A new report by KnowBe4, in partnership with Red Ribbon Insights, has exposed a critical gap in Africa’s cybersecurity defences. While organisations believe they are prepared, many remain dangerously vulnerable to human-centric cyber risks. The report revealed that Southern African countries conduct the most frequent training (44% quarterly) but has the weakest AI oversight (56% lack AI policies).
The Africa Human Risk Management Report 2025, which surveyed 124 senior cybersecurity decision-makers across 30 African countries, highlights a troubling disconnect between perceived readiness and actual preparedness. Despite increased digital awareness and training investments, only 10% of leaders trust their employees to reliably report a suspicious email even as most rate their cybersecurity awareness at 4 out of 5.
By Gamuchirai Mapako
Anna Collard, SVP Content Strategy and Evangelist Africa at KnowBe4, warns that awareness alone is insufficient.
“The findings confirm what many of us in the industry have long suspected organisations are doing the right things in principle, but in practice, they’re not going far enough. We need a mindset shift. Awareness is not enough. What matters is whether people know what to do when it counts, she said.”
This overconfidence is particularly alarming given Africa’s evolving threat landscape, where human error remains a leading cause of breaches.

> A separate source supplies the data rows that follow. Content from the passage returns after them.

/-- R290, R291. -/
def Obligations.ComputedRegisters : Prop :=
  (∀ (f : RRR) (s : State) (c : Ctx),
    let i := fun l => opA f c 1 l
    let out := (lanes c.act).filter (fun l => decide (c.g.nv ≤ i l))
    let fs := out.map (fun l => ({ lane := l, code := .bounds, addr := i l } : LaneFault))
    let good := maskOf c.act (fun l => decide (i l < c.g.nv))
    let busy := c.g.ops.any (fun o => (o.mask &&& c.p.mask) != 0 && !o.dv.isEmpty)
    (Runs (.vrdi f) s c → busy = true → exec (.vrdi f) s = .next (waitFor (counted s c) c .flush)) ∧
    (Runs (.vwri f) s c → busy = true → exec (.vwri f) s = .next (waitFor (counted s c) c .flush)) ∧
    (Runs (.vrdi f) s c → busy = false →
      ∃ u, exec (.vrdi f) s = .next (settle u c fs 0 []) ∧
        Writes (counted s c) u c { m := good, d := f.d.toNat, w := 1, val := fun l => rv c.g (i l) l }) ∧
    (Runs (.vrdi f) s c → busy = false → out = [] →
      Completes (.vrdi f) s c { m := c.act, d := f.d.toNat, w := 1, val := fun l => rv c.g (i l) l }) ∧
    (Runs (.vwri f) s c → busy = false →
      ∃ u v, exec (.vwri f) s = .next (settle u c fs 0 []) ∧ (out = [] → settle u c fs 0 [] = advance u c.pk) ∧
        OnlyGang (counted s c) u c.gk ∧ Map.find? u.gangs c.gk = some { c.g with v := v } ∧
        ∀ n l, l < 32 → rv { c.g with v := v } n l =
          if good.getLsbD l = true ∧ i l = n then opB f c 1 l % 2 ^ 32 else rv c.g n l)) ∧
  (∀ (f : RRI) (s : State) (c : Ctx),
    let n := f.imm.toNat
    Runs (.vgrow f) s c →
    (c.lr.vmax * 8 < n → exec (.vgrow f) s = .next (trapAll (counted s c) c .illegalOp (faultable c) [])) ∧
    (n ≤ c.lr.vmax * 8 → (c.act = 0 ∨ n ≤ c.g.nv) → Completes (.vgrow f) s c { m := c.act }) ∧
    (n ≤ c.lr.vmax * 8 → c.act ≠ 0 → c.g.nv < n → growthFits (counted s c) c.gk n = true → growthBehind (counted s c) c.pk c.p = false →
      exec (.vgrow f) s = .next (advance { counted s c with
        gangs := Map.put s.gangs c.gk { c.g with nv := n } } c.pk)) ∧
    (n ≤ c.lr.vmax * 8 → c.act ≠ 0 → c.g.nv < n →
      growthFits (counted s c) c.gk n = false ∨ growthBehind (counted s c) c.pk c.p = true →
      ∃ u, OnlyCtrs s u ∧ exec (.vgrow f) s = .next (waitFor u c (.growth n))))

/-- R292, R294. -/
def Obligations.PredicateInstructions : Prop :=
  ∀ (f : RRR) (s : State) (c : Ctx),
    let P := fun (v : Nat → Bool) => ({ m := c.act, pn := some f.d.toNat, pval := v } : Effect)
    let x := fun l => opA f c (iw f.type) l
    let y := fun l => opB f c (iw f.type) l
    let a := fun l => elemV (ityOf f.type) (x l) 0
    let b := fun l => elemV (ityOf f.type) (y l) 0
    let p := fun l => rp c.g f.a.toNat l != f.func.getLsbD 0
    let q := fun l => rp c.g f.b.toNat l != f.func.getLsbD 1
    (Runs (.cmp f) s c → Completes (.cmp f) s c (P (fun l => match f.func.toNat with
      | 0 => decide (a l = b l)
      | 1 => decide (a l ≠ b l)
      | 2 => decide (a l < b l)
      | 3 => decide (a l ≤ b l)
      | 4 => decide (a l > b l)
      | 5 => decide (a l ≥ b l)
      | _ => decide (x l &&& y l ≠ 0)))) ∧
    (Runs (.pand f) s c → Completes (.pand f) s c (P (fun l => p l && q l))) ∧
    (Runs (.por f) s c → Completes (.por f) s c (P (fun l => p l || q l))) ∧
    (Runs (.pxor f) s c → Completes (.pxor f) s c (P (fun l => p l != q l))) ∧
    (Runs (.pnot f) s c → Completes (.pnot f) s c (P (fun l => !rp c.g f.a.toNat l))) ∧
    (Runs (.pmov f) s c → Completes (.pmov f) s c (P (fun l =>
      if f.func = 0 then rp c.g f.a.toNat l else decide (f.func = 1))))

/-- R295: byte 0 of a register is the first byte of the string. -/
def Obligations.StringInstructions : Prop :=
  ∀ (f : RRR) (s : State) (c : Ctx),
    let a := fun l => opA f c 1 l
    let b := fun l => opB f c 1 l
    let t := ityOf f.type
    let first := fun x => byteN x 0 * 2 ^ 24 + byteN x 1 * 2 ^ 16 + byteN x 2 * 2 ^ 8 + byteN x 3
    (Runs (.scmp f) s c → Completes (.scmp f) s c (toD f c 1 (fun l => if opC f c 1 l ≠ 0 then opC f c 1 l
      else if first (a l) < first (b l) then 2 ^ 32 - 1 else if first (b l) < first (a l) then 1 else 0))) ∧
    (Runs (.seqb f) s c → Completes (.seqb f) s c (toD f c 1 (fun l =>
      let e := fun i => if byteN (a l) i = byteN (b l) i then 2 ^ i else 0
      e 0 + e 1 + e 2 + e 3))) ∧
    (Runs (.sfind f) s c → Completes (.sfind f) s c (toD f c 1 (fun l =>
      let k := b l % 256
      if byteN (a l) 0 = k then 0 else if byteN (a l) 1 = k then 1 else if byteN (a l) 2 = k then 2
      else if byteN (a l) 3 = k then 3 else 4))) ∧
    (Runs (.bswap f) s c → Completes (.bswap f) s c (toD f c (iw f.type) (fun l => perElem t (fun i =>
      leNat ((leBytes (t.w / 8) (elemU t (opA f c (iw f.type) l) i)).reverse)))))
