-- ==== Sys2Proof/Laws/Effect.lean ====
section
/-! SUPPORT. Reading registers after the shared operations that write them. -/

namespace Sys2Proof.Machine

/-! ### One register -/

theorem getD_setD_if {α : Type} [DecidableEq α] (m : Map α) (k k' : Nat) (a d : α) :
    Map.getD (Map.setD m k a d) k' d = if k' = k then a else Map.getD m k' d := Map.getD_setD_if m k k' a d

theorem rv_wv (g : Gang) (n l x n' l' : Nat) (h : l < 32) (h' : l' < 32) :
    rv (wv g n l x) n' l' = if n' = n ∧ l' = l then x % 2 ^ 32 else rv g n' l' := by
  unfold rv wv
  simp only [getD_setD_if]
  have : (32 * n' + l' = 32 * n + l) ↔ (n' = n ∧ l' = l) := by omega
  simp only [this]
  split <;> simp

theorem rs_ws (g : Gang) (n x n' : Nat) : rs (ws g n x) n' = if n' = n then x % 2 ^ 32 else rs g n' := by
  unfold rs ws
  simp only [getD_setD_if]
  split <;> simp

theorem setLane_get (m : Mask) (l l' : Nat) (b : Bool) (h : l < 32) (h' : l' < 32) :
    (setLane m l b).getLsbD l' = if l' = l then b else m.getLsbD l' := by
  unfold setLane laneBit
  cases b <;> by_cases e : l' = l
  · subst e; simp [h']
  · have : ¬ (l ≤ l' ∧ l' - l = 0) := by omega
    simp [e, h']
    intro _
    omega
  · subst e; simp [h']
  · simp [e, h']
    omega

theorem rp_wp (g : Gang) (n l : Nat) (b : Bool) (n' l' : Nat) (h : l < 32) (h' : l' < 32) :
    rp (wp g n l b) n' l' = if n' = n ∧ l' = l then b else rp g n' l' := by
  unfold rp wp
  simp only [getD_setD_if]
  by_cases e : n' = n
  · subst e; simp [setLane_get _ _ _ _ h h']
  · simp [e]

theorem rfl_wfl (g : Gang) (l : Nat) (x : BitVec 6) (l' : Nat) :
    rfl' (wfl g l x) l' = if l' = l then x else rfl' g l' := by
  unfold rfl' wfl
  simp only [getD_setD_if]

theorem rrng_wrng (g : Gang) (l : Nat) (x : Word) (l' : Nat) :
    rrng (wrng g l x) l' = if l' = l then x else rrng g l' := by
  unfold rrng wrng
  simp only [getD_setD_if]

/-! ### The lanes of a mask -/

theorem mem_lanes {m : Mask} {l : Nat} : l ∈ lanes m ↔ l < 32 ∧ m.getLsbD l = true := by
  simp [lanes]

theorem lanes_lt {m : Mask} {l : Nat} (h : l ∈ lanes m) : l < 32 := (mem_lanes.mp h).1

theorem mem_lanes' {m : Mask} {l : Nat} (h : l < 32) : l ∈ lanes m ↔ m.getLsbD l = true := by
  simp [mem_lanes, h]

theorem lanes_nil {m : Mask} : lanes m = [] ↔ m = 0 := by
  constructor
  · intro h
    apply BitVec.eq_of_getLsbD_eq
    intro l hl
    have : l ∉ lanes m := by simp [h]
    simp only [mem_lanes, hl, true_and, Bool.not_eq_true] at this
    simpa using this
  · rintro rfl
    simp [lanes]

/-! ### Reading after a fold over lanes -/

/-- A read `r` of a gang after a fold in which lane `l` alone sets it. -/
theorem fold_read {β : Type} (ls : List Nat) (f : Gang → Nat → Gang) (r : Gang → β) (l : Nat) (x : β)
    (hit : ∀ g, l ∈ ls → r (f g l) = x) (miss : ∀ g k, k ∈ ls → k ≠ l → r (f g k) = r g) (g : Gang) :
    r (ls.foldl f g) = if l ∈ ls then x else r g := by
  induction ls generalizing g with
  | nil => simp
  | cons k ks ih =>
    simp only [List.foldl_cons]
    by_cases hk : k = l
    · subst hk
      by_cases hm : k ∈ ks
      · rw [ih (fun g h => hit g (by simp)) (fun g j hj => miss g j (by simp [hj]))]
        simp [hm]
      · rw [ih (fun g h => absurd h hm) (fun g j hj => miss g j (by simp [hj]))]
        simp [hm, hit g (by simp)]
    · rw [ih (fun g h => hit g (by simp [h])) (fun g j hj => miss g j (by simp [hj]))]
      have : k ≠ l := hk
      by_cases hm : l ∈ ks
      · simp [hm]
      · have : l ≠ k := fun e => hk e.symm
        simp [hm, this, miss g k (by simp) hk]
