-- ==== Sys2Proof/Laws/Keeps.lean ====
section
/-! SUPPORT. Every operation of the machine that answers a state keeps the invariant. -/

set_option linter.unusedVariables false
set_option Elab.async false

namespace Sys2Proof.Machine

theorem onGang_inv {s : State} (h : Inv s) (k : Nat) (f : Gang → Gang) : Inv (onGang s k f) := by
  unfold onGang
  try dsimp only
  repeat' (first | with_reducible assumption | with_reducible apply inv_foldl | with_reducible apply inv_foldl_snd | with_reducible intro _ _ _ | with_reducible intro _ _ | (with_reducible apply inv_mk; first | with_reducible assumption | with_reducible apply inv_foldl | with_reducible apply inv_foldl_snd | with_reducible intro _ _ _ | with_reducible intro _ _ | split) | split)

theorem onPath_inv {s : State} (h : Inv s) (k : Nat) (f : Path → Path) : Inv (onPath s k f) := by
  unfold onPath
  try dsimp only
  repeat' (first | with_reducible assumption | with_reducible apply inv_foldl | with_reducible apply inv_foldl_snd | with_reducible intro _ _ _ | with_reducible intro _ _ | (with_reducible apply inv_mk; first | with_reducible assumption | with_reducible apply inv_foldl | with_reducible apply inv_foldl_snd | with_reducible intro _ _ _ | with_reducible intro _ _ | split) | split)

theorem onCrew_inv {s : State} (h : Inv s) (k : Nat) (f : Crew → Crew) : Inv (onCrew s k f) := by
  unfold onCrew
  try dsimp only
  repeat' (first | with_reducible assumption | with_reducible apply inv_foldl | with_reducible apply inv_foldl_snd | with_reducible intro _ _ _ | with_reducible intro _ _ | (with_reducible apply inv_mk; first | with_reducible assumption | with_reducible apply inv_foldl | with_reducible apply inv_foldl_snd | with_reducible intro _ _ _ | with_reducible intro _ _ | split) | split)

theorem onRun_inv {s : State} (h : Inv s) (k : Nat) (f : Run → Run) : Inv (onRun s k f) := by
  unfold onRun
  try dsimp only
  repeat' (first | with_reducible assumption | with_reducible apply inv_foldl | with_reducible apply inv_foldl_snd | with_reducible intro _ _ _ | with_reducible intro _ _ | (with_reducible apply inv_mk; first | with_reducible assumption | with_reducible apply inv_foldl | with_reducible apply inv_foldl_snd | with_reducible intro _ _ _ | with_reducible intro _ _ | split) | split)

theorem setPath_inv {s : State} (h : Inv s) (k : Nat) (p : Path) : Inv (setPath s k p) := by
  unfold setPath
  try dsimp only
  repeat' (first | with_reducible assumption | with_reducible apply inv_foldl | with_reducible apply inv_foldl_snd | with_reducible intro _ _ _ | with_reducible intro _ _ | (with_reducible apply inv_mk; first | with_reducible assumption | with_reducible apply inv_foldl | with_reducible apply inv_foldl_snd | with_reducible intro _ _ _ | with_reducible intro _ _ | split) | split)

theorem delPath_inv {s : State} (h : Inv s) (k : Nat) : Inv (delPath s k) := by
  unfold delPath
  try dsimp only
  repeat' (first | with_reducible assumption | with_reducible apply inv_foldl | with_reducible apply inv_foldl_snd | with_reducible intro _ _ _ | with_reducible intro _ _ | (with_reducible apply inv_mk; first | with_reducible assumption | with_reducible apply inv_foldl | with_reducible apply inv_foldl_snd | with_reducible intro _ _ _ | with_reducible intro _ _ | split) | split)

theorem putCtr_inv {s : State} (h : Inv s) (k : Nat) (c : Ctr) : Inv (putCtr s k c) := by
  unfold putCtr
  try dsimp only
  repeat' (first | with_reducible assumption | with_reducible apply inv_foldl | with_reducible apply inv_foldl_snd | with_reducible intro _ _ _ | with_reducible intro _ _ | (with_reducible apply inv_mk; first | with_reducible assumption | with_reducible apply inv_foldl | with_reducible apply inv_foldl_snd | with_reducible intro _ _ _ | with_reducible intro _ _ | split) | split)

theorem bumpCtr_inv {s : State} (h : Inv s) (k : Nat) (n : Nat) : Inv (bumpCtr s k n) := by
  unfold bumpCtr
  try dsimp only
  repeat' (first | with_reducible assumption | with_reducible apply putCtr_inv | with_reducible apply inv_foldl | with_reducible apply inv_foldl_snd | with_reducible intro _ _ _ | with_reducible intro _ _ | (with_reducible apply inv_mk; first | with_reducible assumption | with_reducible apply putCtr_inv | with_reducible apply inv_foldl | with_reducible apply inv_foldl_snd | with_reducible intro _ _ _ | with_reducible intro _ _ | split) | split)

theorem bumpRange_inv {s : State} (h : Inv s) (lo : Nat) (hi : Nat) (code : Nat) (n : Nat) (q : Option Nat) : Inv
    (bumpRange s lo hi code n q) := by
  unfold bumpRange
  try dsimp only
  repeat' (first | with_reducible assumption | with_reducible apply bumpCtr_inv | with_reducible apply inv_foldl | with_reducible apply inv_foldl_snd | with_reducible intro _ _ _ | with_reducible intro _ _ | (with_reducible apply inv_mk; first | with_reducible assumption | with_reducible apply bumpCtr_inv | with_reducible apply inv_foldl | with_reducible apply inv_foldl_snd | with_reducible intro _ _ _ | with_reducible intro _ _ | split) | split)

theorem bumpCore_inv {s : State} (h : Inv s) (core : Nat) (q : Nat) (code : Nat) (n : Nat) : Inv (bumpCore s core q
    code n) := by
  unfold bumpCore
  try dsimp only
  repeat' (first | with_reducible assumption | with_reducible apply bumpRange_inv | with_reducible apply inv_foldl | with_reducible apply inv_foldl_snd | with_reducible intro _ _ _ | with_reducible intro _ _ | (with_reducible apply inv_mk; first | with_reducible assumption | with_reducible apply bumpRange_inv | with_reducible apply inv_foldl | with_reducible apply inv_foldl_snd | with_reducible intro _ _ _ | with_reducible intro _ _ | split) | split)

theorem bumpDie_inv {s : State} (h : Inv s) (die : Nat) (code : Nat) (n : Nat) : Inv (bumpDie s die code n) := by
  unfold bumpDie
  try dsimp only
  repeat' (first | with_reducible assumption | with_reducible apply bumpRange_inv | with_reducible apply inv_foldl | with_reducible apply inv_foldl_snd | with_reducible intro _ _ _ | with_reducible intro _ _ | (with_reducible apply inv_mk; first | with_reducible assumption | with_reducible apply bumpRange_inv | with_reducible apply inv_foldl | with_reducible apply inv_foldl_snd | with_reducible intro _ _ _ | with_reducible intro _ _ | split) | split)

theorem signal_inv {s : State} (h : Inv s) (v : Nat) : Inv (signal s v) := by
  unfold signal
  try dsimp only
  repeat' (first | with_reducible assumption | ((with_reducible apply inv_onMg); case k => exact fun _ k => ok_of k rfl rfl rfl rfl rfl) | with_reducible apply inv_foldl | with_reducible apply inv_foldl_snd | with_reducible intro _ _ _ | with_reducible intro _ _ | (with_reducible apply inv_mk; first | with_reducible assumption | ((with_reducible apply inv_onMg); case k => exact fun _ k => ok_of k rfl rfl rfl rfl rfl) | with_reducible apply inv_foldl | with_reducible apply inv_foldl_snd | with_reducible intro _ _ _ | with_reducible intro _ _ | split) | split)

theorem useFree_inv {s : State} (h : Inv s)  : Inv (useFree s) := by
  unfold useFree
  try dsimp only
  repeat' (first | with_reducible assumption | with_reducible apply inv_foldl | with_reducible apply inv_foldl_snd | with_reducible intro _ _ _ | with_reducible intro _ _ | (with_reducible apply inv_mk; first | with_reducible assumption | with_reducible apply inv_foldl | with_reducible apply inv_foldl_snd | with_reducible intro _ _ _ | with_reducible intro _ _ | split) | split)
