theorem execVrdi_inv (f : RRR) {s : State} (h : Inv s) : ∀ t, (execVrdi f s) = .next t → Inv t := by
  unfold execVrdi
  refine issue_inv _ h _ (fun c u k => ?_)
  try dsimp only
  repeat' (first | with_reducible assumption | with_reducible apply waitFor_inv | with_reducible apply settle_inv | with_reducible apply onGang_inv | with_reducible apply inv_foldl | with_reducible apply inv_foldl_snd | with_reducible intro _ _ _ | with_reducible intro _ _ | (with_reducible apply inv_mk; first | with_reducible assumption | with_reducible apply waitFor_inv | with_reducible apply settle_inv | with_reducible apply onGang_inv | with_reducible apply inv_foldl | with_reducible apply inv_foldl_snd | with_reducible intro _ _ _ | with_reducible intro _ _ | split) | split)

theorem execVwri_inv (f : RRR) {s : State} (h : Inv s) : ∀ t, (execVwri f s) = .next t → Inv t := by
  unfold execVwri
  refine issue_inv _ h _ (fun c u k => ?_)
  try dsimp only
  repeat' (first | with_reducible assumption | with_reducible apply waitFor_inv | with_reducible apply settle_inv | with_reducible apply onGang_inv | with_reducible apply inv_foldl | with_reducible apply inv_foldl_snd | with_reducible intro _ _ _ | with_reducible intro _ _ | (with_reducible apply inv_mk; first | with_reducible assumption | with_reducible apply waitFor_inv | with_reducible apply settle_inv | with_reducible apply onGang_inv | with_reducible apply inv_foldl | with_reducible apply inv_foldl_snd | with_reducible intro _ _ _ | with_reducible intro _ _ | split) | split)

theorem execMoviV_inv (f : RRI) {s : State} (h : Inv s) : ∀ t, (execMoviV f s) = .next t → Inv t := by
  unfold execMoviV
  refine issue_inv _ h _ (fun c u k => ?_)
  try dsimp only
  repeat' (first | with_reducible assumption | with_reducible apply aluImm_inv | with_reducible apply inv_foldl | with_reducible apply inv_foldl_snd | with_reducible intro _ _ _ | with_reducible intro _ _ | (with_reducible apply inv_mk; first | with_reducible assumption | with_reducible apply aluImm_inv | with_reducible apply inv_foldl | with_reducible apply inv_foldl_snd | with_reducible intro _ _ _ | with_reducible intro _ _ | split) | split)

theorem execMovhV_inv (f : RRI) {s : State} (h : Inv s) : ∀ t, (execMovhV f s) = .next t → Inv t := by
  unfold execMovhV
  refine issue_inv _ h _ (fun c u k => ?_)
  try dsimp only
  repeat' (first | with_reducible assumption | with_reducible apply advance_inv | with_reducible apply onGang_inv | with_reducible apply inv_foldl | with_reducible apply inv_foldl_snd | with_reducible intro _ _ _ | with_reducible intro _ _ | (with_reducible apply inv_mk; first | with_reducible assumption | with_reducible apply advance_inv | with_reducible apply onGang_inv | with_reducible apply inv_foldl | with_reducible apply inv_foldl_snd | with_reducible intro _ _ _ | with_reducible intro _ _ | split) | split)

theorem execAddImmV_inv (f : RRI) {s : State} (h : Inv s) : ∀ t, (execAddImmV f s) = .next t → Inv t := by
  unfold execAddImmV
  refine issue_inv _ h _ (fun c u k => ?_)
  try dsimp only
  repeat' (first | with_reducible assumption | with_reducible apply aluImm_inv | with_reducible apply inv_foldl | with_reducible apply inv_foldl_snd | with_reducible intro _ _ _ | with_reducible intro _ _ | (with_reducible apply inv_mk; first | with_reducible assumption | with_reducible apply aluImm_inv | with_reducible apply inv_foldl | with_reducible apply inv_foldl_snd | with_reducible intro _ _ _ | with_reducible intro _ _ | split) | split)

theorem execShlImmV_inv (f : RRI) {s : State} (h : Inv s) : ∀ t, (execShlImmV f s) = .next t → Inv t := by
  unfold execShlImmV
  refine issue_inv _ h _ (fun c u k => ?_)
  try dsimp only
  repeat' (first | with_reducible assumption | with_reducible apply aluImm_inv | with_reducible apply inv_foldl | with_reducible apply inv_foldl_snd | with_reducible intro _ _ _ | with_reducible intro _ _ | (with_reducible apply inv_mk; first | with_reducible assumption | with_reducible apply aluImm_inv | with_reducible apply inv_foldl | with_reducible apply inv_foldl_snd | with_reducible intro _ _ _ | with_reducible intro _ _ | split) | split)

theorem execShrImmV_inv (f : RRI) {s : State} (h : Inv s) : ∀ t, (execShrImmV f s) = .next t → Inv t := by
  unfold execShrImmV
  refine issue_inv _ h _ (fun c u k => ?_)
  try dsimp only
  repeat' (first | with_reducible assumption | with_reducible apply aluImm_inv | with_reducible apply inv_foldl | with_reducible apply inv_foldl_snd | with_reducible intro _ _ _ | with_reducible intro _ _ | (with_reducible apply inv_mk; first | with_reducible assumption | with_reducible apply aluImm_inv | with_reducible apply inv_foldl | with_reducible apply inv_foldl_snd | with_reducible intro _ _ _ | with_reducible intro _ _ | split) | split)

theorem execSarImmV_inv (f : RRI) {s : State} (h : Inv s) : ∀ t, (execSarImmV f s) = .next t → Inv t := by
  unfold execSarImmV
  refine issue_inv _ h _ (fun c u k => ?_)
  try dsimp only
  repeat' (first | with_reducible assumption | with_reducible apply aluImm_inv | with_reducible apply inv_foldl | with_reducible apply inv_foldl_snd | with_reducible intro _ _ _ | with_reducible intro _ _ | (with_reducible apply inv_mk; first | with_reducible assumption | with_reducible apply aluImm_inv | with_reducible apply inv_foldl | with_reducible apply inv_foldl_snd | with_reducible intro _ _ _ | with_reducible intro _ _ | split) | split)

The report also reveals stark regional differences with North Africa leading in BYOD (Bring Your Own Device) exposure that is to say 80% of employees use personal devices. However it lags in training and incident reporting.
East Africa emerges as the leader, with 50% of organizations having AI governance policies, the highest on the continent. Central and West Africa reports the highest human-related incidents (75%), with most breaches traced to employee behaviour.
While Security Awareness Training (SAT)is widely implemented, 41% of organisations struggle to measure its effectiveness. Many rely on generic programs, especially in high-risk sectors like healthcare and manufacturing.
As per the report only 7% conduct monthly phishing simulations, leaving employees unprepared for real-world threats.
A growing concern is shadow AI employees using unsanctioned AI tools without oversight. With 46% of organisations still developing AI policies, this creates unchecked vulnerabilities.
The report also highlights weak incident reporting structures, with many employees unsure of how or when to report threats.
It is therefore important to conduct role-specific training tailored to risk exposure, introduce simplified, formalised reporting processes, stronger AI governance policies and region and sector-specific strategies.
“The human layer is not a flaw to fix, but a frontier to strengthen,” the report concludes.
Organizations must move beyond awareness and into action to secure their most unpredictable risk factor; people.